# LZM Toby Hancock before and after.



## jbolt (Jan 1, 2012)

Sorry heres the pics.... 
Before..









After...


----------



## JustAwesome (Jun 22, 2011)

I actually am drawn more towards the first picture, he looks like he's lost muscle in the second, especially his hind quarters


----------



## BlueSpark (Feb 22, 2012)

agree with JustAwesome, although I think it might just be that the second picture is on a funny angle. one of his side strait on instead of on an angle would be a better comparison.


----------



## jbolt (Jan 1, 2012)

Well poop....weve been doing 5 days a week for 6 weeks with supplements and such...maybe this pic will do better.....these are all "after" pics


----------



## JustAwesome (Jun 22, 2011)

I still see the same thing, sorry.

Neat colouring to him though


----------



## Endiku (Dec 6, 2010)

I have to agree about him losing muscle in the rear, unfortunately (actually fairly typical with greenies, they key is getting them to really get that butt under themselves to propel them forwards, and doing lots of hill work to really see an improvement) but I do think that he's showing a bit of a nicer topline.
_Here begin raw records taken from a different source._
/-- The last slot of a care record set is verified: the anchor names the set, and the two newest are kept (R268). -/
def careEnd (s : State) (w : CareWrite) : State :=
  writeAnchor ((closeStream s 4).updCare fun c => { c with recWrite := none, recSets := w.set :: c.recSets.take 1 })

/-- The care records' part of a beat. -/
def careBeat (s : State) : State :=
  match s.care.recWrite with
  | none => s
  | some w =>
    let s1 := careWrite w.rate s
    match s1.care.recWrite with
    | none => s1
    | some w1 =>
      if w1.next < careSlots || s1.media.sysWait.any (fun r => r.kind == .care) then s1
      else
        let s2 := flushStream s1 4
        if bandsVerified s2 w1.set.inBands then careEnd s2 w1 else s2

/-- Whether a record is live beyond the kept range (R211). -/
def recLive (s : State) (r : JRecord) : Bool :=
  match r.typ with
  | .nsCreate => ((getNs s r.nsid).map fun n => n.cseq == r.seq).getD false
  | .nsDelete | .unmap | .unrecov => s.media.bands.any fun b => decide (0 < b.lowSeq) && decide (b.lowSeq < r.seq)
  | _ => false

/-- Release journal slots before a position, their live records carried forward (R211). -/
def releaseJournal (s : State) (jpos : Nat) : State :=
  let old := s.xlat.journal.filter fun j => decide (j.jpos < jpos)
  let live := (old.flatMap JSlot.recs).filter (recLive s)
  let s1 := s.updXlat fun x => { x with journal := x.journal.filter fun j => decide (jpos ≤ j.jpos) }
  journalAdd s1 (live.map fun r => { r with flags := r.flags ||| 2 })

/-- The generations kept once the anchor names one: that one, the one before it, and any that a later anchor is to name (R214). -/
def keepGens (gens : List CkGen) (gen : Nat) : List CkGen :=
  if gens.any fun g => g.gen == gen then gens.drop ((gens.takeWhile fun g => g.gen != gen).length - 1) else gens

/-- An ANCHOR entry is written: the generation before the previous one is released, and the journal before those kept (R211, R214). -/
def anchorDurable (s : State) (body : List Byte) : State :=
  let a := { Anchor.ofBody body with prevCareGen := (((s.care.recSets.drop 1).head?).map CareSet.gen).getD 0 }
  let kept := keepGens s.xlat.gens a.gen
  releaseJournal ((s.updNor fun x => { x with anchor := some a }).updXlat fun x => { x with gens := kept }) ((kept.head?.map CkGen.beginJpos).getD 0)

/-- CK_END is durable: the generation is complete, the anchor is to name it, and the care record set begins to be written, the tables as
they stand now (R214, R268). -/
def finishCkpt (s : State) (k : Ckpt) : State :=
  let gens := s.xlat.gens ++ [{ gen := k.gen, beginJpos := k.beginJpos, seq0 := k.seq0, nss := k.nss, map := k.map, bands := k.bands }]
  let s1 := (closeStream s 3).updXlat fun x => { x with ck := none, ckGen := k.gen, gens := gens }
  let set : CareSet := { gen := k.gen, blocks := s.care.blocks, bands := s.media.bands, tclk := s.care.tclk, pass := s.care.pass }
  writeAnchor (s1.updCare fun c => { c with recWrite := some { set := set, next := 0, rate := nvVal s 0x05000009 } })

/-- The checkpoint's part of a beat: its rate of slots, the last stripe closed once all are placed. In journal-through a CK_END that
has been entered is durable once it is journaled. -/
def ckptBeat (s : State) : State :=
  match s.xlat.ck with
  | none => s
  | some k =>
    if k.ended then (if journaled s then finishCkpt s k else s)
    else
      let s1 := ckptWrite k.rate s
      match s1.xlat.ck with
      | some k1 => if ckptPlaced s1 k1 then flushStream s1 3 else s1
      | none => s1

/-- CHECKPOINT_END: the last slot of the cycle is verified: CK_END with the slots written; durable from staging, or in journal-through
once it is in a journal slot (R210, R413), it completes the generation. -/
def execCheckpointEnd (s : State) : Host.Outcome State Fault Refusal :=
  .next (match s.xlat.ck with
    | none => s
    | some k =>
      if k.ended || !ckptPlaced s k || !bandsVerified s k.bands then s
      else
        let s1 := journalPlain s .ckEnd 0 0 k.written k.beginJpos k.gen
        if s.power.jthrough then s1.updXlat fun x => { x with ck := x.ck.map fun c => { c with ended := true } } else finishCkpt s1 k)

/-! ### Recovery (R216 to R219) -/

/-- The sequence table of R217, the indices still pending, the marks found, and the indices whose place a slot read gave. -/
structure Rec where
  nss : List Namespace
  map : List (Nat × Loc)
  table : List (Nat × Nat)
  pend : List Nat
  unrecov : List Nat
  given : List Nat := []
  deriving DecidableEq, Repr

/-- A namespace that exists at this point and is older than s. -/
def Rec.ns (r : Rec) (nsid s : Nat) : Option Namespace := r.nss.find? fun n => n.nsid == nsid && decide (n.cseq < s)

/-- Whether an item of SEQ s may apply to an index: a pending index takes any; a journal record needs s at or
above the table's value; a slot needs it above, or at or above SEQ0 when the index is absent. -/
def Rec.applies (r : Rec) (i s : Nat) (slot : Bool) (seq0 : Nat) : Bool :=
  if r.pend.contains i then true
  else match Assoc.get r.table i with
    | none => !slot || decide (seq0 ≤ s)
    | some t => if slot then decide (t < s) else decide (t ≤ s)

/-- Apply one item: the entry takes its place. -/
def Rec.put (r : Rec) (i s : Nat) (l : Loc) : Rec :=
  { r with map := (match l with
      | .unmapped => Assoc.del r.map i
      | _ => Assoc.set r.map i l)
           table := Assoc.set r.table i s, pend := r.pend.filter (· != i), unrecov := r.unrecov.filter (· != i) }

/-- Apply a mark: the entry keeps its place, but a pending one, whose place did not survive. -/
def Rec.mark (r : Rec) (i s : Nat) : Rec :=
  { r with map := if r.pend.contains i then Assoc.del r.map i else r.map
           table := Assoc.set r.table i s, pend := r.pend.filter (· != i)
           unrecov := if r.unrecov.contains i then r.unrecov else r.unrecov ++ [i] }

/-- Nothing of a range of indices is left: no place, no value, no mark (R191, R192). -/
def Rec.clear (r : Rec) (mbase cap : Nat) : Rec :=
  let other := fun i => !(decide (mbase ≤ i) && decide (i < mbase + cap))
  { r with map := r.map.filter fun p => other p.1, table := r.table.filter fun p => other p.1, pend := r.pend.filter other
           unrecov := r.unrecov.filter other }

/-- The items a journal record holds (R208, R217): a namespace created or deleted, an entry, a range. `ends` are the
ATOM groups whose ATOM_END is present. -/
def Rec.record (r : Rec) (ends : List Nat) (j : JRecord) : Rec :=
  match j.typ with
  | .nsCreate =>
    if r.nss.any fun n => n.nsid == j.nsid then r
    else { r.clear j.value j.lba with nss := r.nss ++ [{ nsid := j.nsid, g16k := bit j.flags.toNat 2, mbase := j.value, cap := j.lba, initLines := 0,
                                                           cseq := j.seq, creating := none, deleting := false, worn := false, sideB := false }] }
  | .nsDelete =>
    match r.nss.find? fun n => n.nsid == j.nsid && decide (n.cseq < j.seq) with
    | some n => { r.clear n.mbase n.cap with nss := r.nss.filter fun k => k.nsid != j.nsid }
    | none => r
  | .map =>
    match r.ns j.nsid j.seq with
    | some n => if r.applies (n.mbase + j.lba) j.seq false 0 then r.put (n.mbase + j.lba) j.seq (.media (j.value % 2 ^ 38)) else r
    | none => r
  | .unmap =>
    if bit j.flags.toNat 3 && !ends.contains (j.value % 2 ^ 32) then r
    else match r.ns j.nsid j.seq with
    | some n => (List.range j.count).foldl (fun r k =>
        let i := n.mbase + j.lba + k
        if r.applies i j.seq false 0 then r.put i j.seq .unmapped else r) r
    | none => r
  | .unrecov =>
    match r.ns j.nsid j.seq with
    | some n => (List.range j.count).foldl (fun r k =>
        let i := n.mbase + j.lba + k
        if r.applies i j.seq false 0 then r.mark i j.seq else r) r
    | none => r
  | _ => r

/-- Whether an atom member's group is complete: every SEQ from AGROUP's full value to the member with bit 4 is there, as a slot of the
group or in a MAP record, and the group's UNMAP records are (R217). `step` is the distance between SEQ values. -/
def groupComplete (slots : List SlotRec) (recs : List JRecord) (step : Nat) (g : BitVec 32) (s : Nat) : Bool :=
  let first := s - (s - g.toNat) % 2 ^ 32
  let members := slots.filter fun r => r.kind == .data && r.agroup == g && bit r.flags.toNat 3 && decide (first ≤ r.seq)
  match members.find? fun r => bit r.flags.toNat 4 with
  | none => false
  | some l =>
    let there := fun q => (members.any fun r => r.seq == q) || recs.any fun j => j.typ == .map && j.seq == q
    ((List.range ((l.seq - first) / step + 1)).all fun k => there (first + k * step)) &&
    (match recs.find? fun j => j.typ == .atomEnd && j.value % 2 ^ 32 == g.toNat with
     | some e => (recs.filter fun j => j.typ == .unmap && bit j.flags.toNat 3 && j.value % 2 ^ 32 == g.toNat).length == e.count
     | none => true)

/-- Apply the slots read, in ascending SEQ (R216 to R218): a 16 KiB granule by its first slot, an atom member only
when its group is complete. -/
def Rec.slots (r : Rec) (seq0 step : Nat) (all : List SlotRec) (recs : List JRecord) (items : List (Nat × SlotRec)) : Rec :=
  (sortBy (fun p => p.2.seq) items).foldl (fun r p =>
    let k := p.2
    if k.kind != .data || (bit k.flags.toNat 5 && bits k.flags.toNat 7 6 != 0) then r
    else if bit k.flags.toNat 3 && !groupComplete all recs step k.agroup k.seq then r
    else match r.ns k.nsid k.seq with
    | some n =>
      let i := n.mbase + k.lba.toNat
      if r.applies i k.seq true seq0 then { r.put i k.seq (.media p.1) with given := i :: r.given } else r
    | none => r) r

/-- The journal records of a range, in order. -/
def recordsFrom (s : State) (jpos : Nat) : List JRecord :=
  (sortBy JSlot.jpos (s.xlat.journal.filter fun j => decide (jpos ≤ j.jpos))).flatMap JSlot.recs

/-- Whether a copy of a journal slot can be read: verified, and not among the places that do not decode even through parity. -/
def copyReads (lost : List Nat) (c : Option (Nat × Bool)) : Bool := (c.map fun k => k.2 && !lost.contains k.1).getD false

/-- Whether a journal slot of a range is lost, both its copies unreadable, or missing before the last one found (R209, R220). -/
def journalLost (s : State) (lost : List Nat) (jpos : Nat) : Bool :=
  let js := s.xlat.journal.filter fun j => decide (jpos ≤ j.jpos)
  let lo := max jpos (((s.xlat.journal.head?).map JSlot.jpos).getD jpos)
  (js.any fun j => !copyReads lost j.copyA && !copyReads lost j.copyB) ||
  match js.getLast? with
  | some j => decide (js.length ≠ j.jpos + 1 - lo)
  | none => false

/-- Whether the slots of a generation are all readable, directly or in a copy of the Cullet's. -/
def genReadable (s : State) (lost : List Nat) (g : CkGen) : Bool :=
  s.media.slots.all fun p => p.2.kind != .checkpoint || !lost.contains p.1 ||
    !(s.media.bands.any fun b => g.bands.contains b.serial && b.columns.contains (psaDie p.1, psaBlock p.1)) ||
    s.media.slots.any fun q => q.1 != p.1 && q.2.kind == .checkpoint && q.2.lba == p.2.lba && q.2.seq == p.2.seq && !lost.contains q.1

/-- Whether a closed band's summary can be read (R212, R219, R279, R419). -/
def summaryReads (s : State) (lost : List Nat) (b : Band) : Bool :=
  b.st != .opened && b.summary && (bandSlots s b).all fun p => p.2.kind != .summary || !lost.contains p.1

/-- Whether a slot at a place is evidence: it decodes, directly or through parity, all four of a 16 KiB granule do, and its key can
be reached (R216, R509). -/
def evident (s : State) (lost : List Nat) (p : Nat × SlotRec) : Bool :=
  let base := granBase p.1 p.2
  keyReach s p.2.nsid p.2.epoch && if bit p.2.flags.toNat 5 then
      (List.range 4).all fun i => !lost.contains (base + i) && (Assoc.get s.media.slots (base + i)).isSome
    else !lost.contains p.1

/-- The evidence in bands that a test picks; of a band whose summary is read instead of it, every slot the summary lists. -/
def slotsOf (s : State) (lost : List Nat) (viaSummary : Bool) (p : Band → Bool) : List (Nat × SlotRec) :=
  s.media.slots.filter fun k => match bandOf s k.1 with
    | some b => p b && (if viaSummary && summaryReads s lost b then keyReach s k.2.nsid k.2.epoch else evident s lost k)
    | none => false

/-- The ATOM groups whose end record is among the records. -/
def atomEnds (recs : List JRecord) : List Nat := (recs.filter fun j => j.typ == .atomEnd).map fun j => j.value % 2 ^ 32

/-- The map of a generation as it is loaded: lines at or above a namespace's INITLINES are initialised again (R191, R218). -/
def CkGen.loaded (g : CkGen) : List (Nat × Loc) :=
  g.map.filter fun p => !(g.nss.any fun n => decide (nsLine0 n + n.initLines ≤ p.1 / 12) && decide (p.1 / 12 < nsLine0 n + nsLines n))

/-- Whether a recovery reads a band in full: a BAND_OPEN record of it is there and no BAND_CLOSE, or it is open and its BAND_OPEN was
released with the journal before the kept range (R218; the latter a DESIGN CHOICE, log entry 28). -/
def unclosed (s : State) (b : Band) : Bool :=
  let has := fun t => s.xlat.journal.any fun j => j.recs.any fun r => r.typ == t && r.lba == b.bandId.toNat
  !has .bandClose && (has .bandOpen || b.st == .opened)

/-- Recover from a generation: its map and table, replay, open bands (R218 steps 1 to 4). A group's members may lie in any band
(DEDUCED from R217). -/
def recoverFrom (s : State) (lost : List Nat) (g : CkGen) : Rec :=
  let recs := recordsFrom s g.beginJpos
  let pend := (g.loaded.filter fun p => match p.2 with
    | .gather _ => true
    | _ => false).map Prod.fst
  let r0 : Rec := { nss := g.nss, map := g.loaded, table := [], pend := pend, unrecov := s.xlat.unrecov }
  let r1 := recs.foldl (fun r j => r.record (atomEnds recs) j) r0
  r1.slots g.seq0 (seqStep s) ((s.media.slots.filter (evident s lost)).map Prod.snd) recs (slotsOf s lost false (unclosed s))

/-- The full metadata scan: namespace records in SEQ order, every slot and every UNMAP and UNRECOV record (R219). -/
def fullScan (s : State) (lost : List Nat) : Rec :=
  let recs := recordsFrom s 0
  let isNs := fun (j : JRecord) => j.typ == .nsCreate || j.typ == .nsDelete
  let found := slotsOf s lost true fun _ => true
  let r0 : Rec := { nss := [], map := [], table := [], pend := [], unrecov := [] }
  let r1 := (sortBy JRecord.seq (recs.filter isNs)).foldl (fun r j => r.record [] j) r0
  let r2 := r1.slots 0 (seqStep s) (found.map Prod.snd) recs found
  (sortBy JRecord.seq (recs.filter fun j => j.typ == .unmap || j.typ == .unrecov)).foldl (fun r j => r.record (atomEnds recs) j) r2

/-- Bands that a recovery reads in full: those without a BAND_CLOSE record, in a full scan the data bands too whose summary cannot be
read (R218, R219). -/
def readInFull (s : State) (lost : List Nat) (path : Nat) : Nat :=
  (s.media.bands.filter fun b => unclosed s b || (path == 3 && !b.system && !summaryReads s lost b)).length

/-- Whether a band's summary and the band it describes are both unreadable (R220). -/
def scanLost (s : State) (lost : List Nat) : Bool :=
  s.media.bands.any fun b => !b.system && b.summary && b.st != .opened && !summaryReads s lost b &&
    (bandSlots s b).any fun p => p.2.kind == .data && lost.contains p.1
It seems smoother and he seems to have picked up some muscle in his shoulders too. That isnt necessarily a great thing because he's most likely on his forehand which is causing the shoulder muscle, but keep working on it! He's a very handsome boy. How old is he and what breed?


----------



## jbolt (Jan 1, 2012)

_Posted via Mobile Device_


----------



## jbolt (Jan 1, 2012)

He is AQHA, Hancock bred gelding, and is 5 years old
Allbreedpedigree.com/lzm+toby+hancock We have been doing balancing excercises,seems like 1000,s of figure 8s and circles at a collected trot,
transitions, and working off the rear. His conformation does seem to predispose him to naturally working off the front end, but as long as i keep my seat correct, he is doing very well putting his butt underneath himself. We did just finish out a 
rough az summer and before pics were taken last december.
_Posted via Mobile Device_


----------



## BlueSpark (Feb 22, 2012)

I would start doing lots of hill work at a trot
_Posted via Mobile Device_


----------



## Endiku (Dec 6, 2010)

Thats good then! Just keep doing what you're doing and don't be afraid to let him go long and low too. Without the proper muscling for collection and frame, too much can do more bad than good. He's a pretty boy indeed!

What are your plans for him?


----------



## jbolt (Jan 1, 2012)

Western dressage, english pleasure, low level dressage, trails, and team penning for fun. Maybe some barrels, but hes not really ready for any of that yet. Im doing as much basic foundation training as i can by myself before i send him for 60 days to be finished.
_Posted via Mobile Device_


----------



## jbolt (Jan 1, 2012)

He was given to me as an unbroke rangy 4 yr old when my reining horse died : (
_Posted via Mobile Device_


----------



## jbolt (Jan 1, 2012)

We are actually havimg some difficulty staying long and low. I am using a dring snaffle, because hes very soft. I ask, he drops his head, i release, and so forth, but i am not getting any "staying down".
_Posted via Mobile Device_


----------



## Endiku (Dec 6, 2010)

It will come with time. Contrary to popular belief- long and low doesn't come all that naturally to a horse and can actually be hard for them at first. We did TONS of long and low with the OTTB gelding that I retrained before asking for any collection, and it wasn't easy for him at first either. It really helps once you get them to stretch out and relax though.


----------